> WORK TO COMPLETE: Return the lines below in which the string "false" occurs.

(Collected data entries)
-- ==== Sys2Proof/Decode.lean ====
section
/-! DEFINITION. The command decoder and encoder: formats N, B, T, D and the opcode map (30_encoding.md
R80 to R87). -/

namespace Sys2Proof

/-- Why a word is ill-formed (R86). The reserved opcodes are rows of the table and decode to constructors of
their own, which raise E_ILLCMD by R182. -/
inductive Reject where
  /-- A bit the word's format requires to be 0 is 1 (R81, R82, R83). -/
  | mustBeZero
  /-- A DEC_BYTE word with last = 0 and nvm1 other than 7 (R84). -/
  | partialByteNotLast
  deriving DecidableEq, Repr

/-- w[15:12], the opcode (R80). -/
def opOf (w : CmdWord) : BitVec 4 := w.extractLsb' 12 4

/-- w[11:0], the argument (R80). -/
def argOf (w : CmdWord) : BitVec 12 := w.extractLsb' 0 12

/-- w[7:0]: byte of format B, data of format D (R87). -/
def byteOf (w : CmdWord) : Byte := w.extractLsb' 0 8

/-- Format N: the 12 argument bits must be 0 (R81). -/
def formatN (w : CmdWord) (i : Instr) : Except Reject Instr :=
  if argOf w = 0#12 then .ok i else .error .mustBeZero

/-- Format B: bits 11:8 must be 0 (R82). -/
def formatB (w : CmdWord) (mk : Byte → Instr) : Except Reject Instr :=
  if w.extractLsb' 8 4 = 0#4 then .ok (mk (byteOf w)) else .error .mustBeZero

/-- Format T: bits 11:1 must be 0 (R83). -/
def formatT (w : CmdWord) (mk : Bool → Instr) : Except Reject Instr :=
  if w.extractLsb' 1 11 = 0#11 then .ok (mk (w.getLsbD 0)) else .error .mustBeZero

/-- Format D: last = w[11], nvm1 = w[10:8], nvalid = nvm1 + 1; with last = 0, nvm1 must be 7 (R84, R87). -/
def formatD (w : CmdWord) : Except Reject Instr :=
  let nvm1 : BitVec 3 := w.extractLsb' 8 3
  if w.getLsbD 11 then .ok (.decByteLast (nvm1.zeroExtend 4 + 1#4) (byteOf w))
  else if nvm1 = 7#3 then .ok (.decByte (byteOf w))
  else .error .partialByteNotLast

/-- The opcode map (R85). Fifteen opcodes are named and the last arm is the sixteenth, 0xF. -/
def decode (w : CmdWord) : Except Reject Instr :=
  match opOf w with
  | 0x0#4 => formatN w .nop
  | 0x1#4 => formatN w .ctClear
  | 0x2#4 => formatB w .ctOpen
  | 0x3#4 => formatT w .ctBit
  | 0x4#4 => formatN w .ctCommit
  | 0x5#4 => formatN w .encStart
  | 0x6#4 => formatB w .encHdrb
  | 0x7#4 => formatN w .encHdrend
  | 0x8#4 => formatB w .encSym
  | 0x9#4 => formatN w .encEnd
  | 0xA#4 => formatN w .decStart
  | 0xB#4 => formatD w
  | 0xC#4 => formatN w .decEnd
  | 0xD#4 => .ok (.reservedD (argOf w))
  | 0xE#4 => .ok (.reservedE (argOf w))
  | _ => formatN w .abort

/-- A word of format B. -/
def wordB (op : BitVec 4) (byte : Byte) : CmdWord := op ++ 0#4 ++ byte

/-- A word of format N. -/
def wordN (op : BitVec 4) : CmdWord := op ++ 0#12

/-- The word of a command, from the same formats and opcode map (R81 to R85). -/
def encode : Instr → CmdWord
  | .nop => wordN 0x0#4
  | .ctClear => wordN 0x1#4
  | .ctOpen byte => wordB 0x2#4 byte
  | .ctBit b => 0x3#4 ++ 0#11 ++ BitVec.ofBool b
  | .ctCommit => wordN 0x4#4
  | .encStart => wordN 0x5#4
  | .encHdrb byte => wordB 0x6#4 byte
  | .encHdrend => wordN 0x7#4
  | .encSym byte => wordB 0x8#4 byte
  | .encEnd => wordN 0x9#4
  | .decStart => wordN 0xA#4
  | .decByte data => 0xB#4 ++ 0#1 ++ 7#3 ++ data
  | .decByteLast nvalid data => 0xB#4 ++ 1#1 ++ (nvalid - 1#4).truncate 3 ++ data
  | .decEnd => wordN 0xC#4
  | .reservedD arg => 0xD#4 ++ arg
  | .reservedE arg => 0xE#4 ++ arg
  | .abort => wordN 0xF#4

/-- A word is a well-formed command when it decodes to one of the 14 commands (R80, R86). -/
def wellFormedWord (w : CmdWord) : Bool :=
  match decode w with
  | .ok (.reservedD _) => false
  | .ok (.reservedE _) => false
  | .ok _ => true
  | .error _ => false

/-- The instruction the decoder reads from the nbits bits w; a command is one 16-bit word (R80). -/
def decodeTableWord (nbits w : Nat) : Option Instr :=
  match decode (BitVec.ofNat 16 (w % 2 ^ nbits)) with
  | .ok i => some i
  | .error _ => none

end Sys2Proof
end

> TASK ANSWER:
  | .ok (.reservedD _) => false
  | .ok (.reservedE _) => false
  | .error _ => false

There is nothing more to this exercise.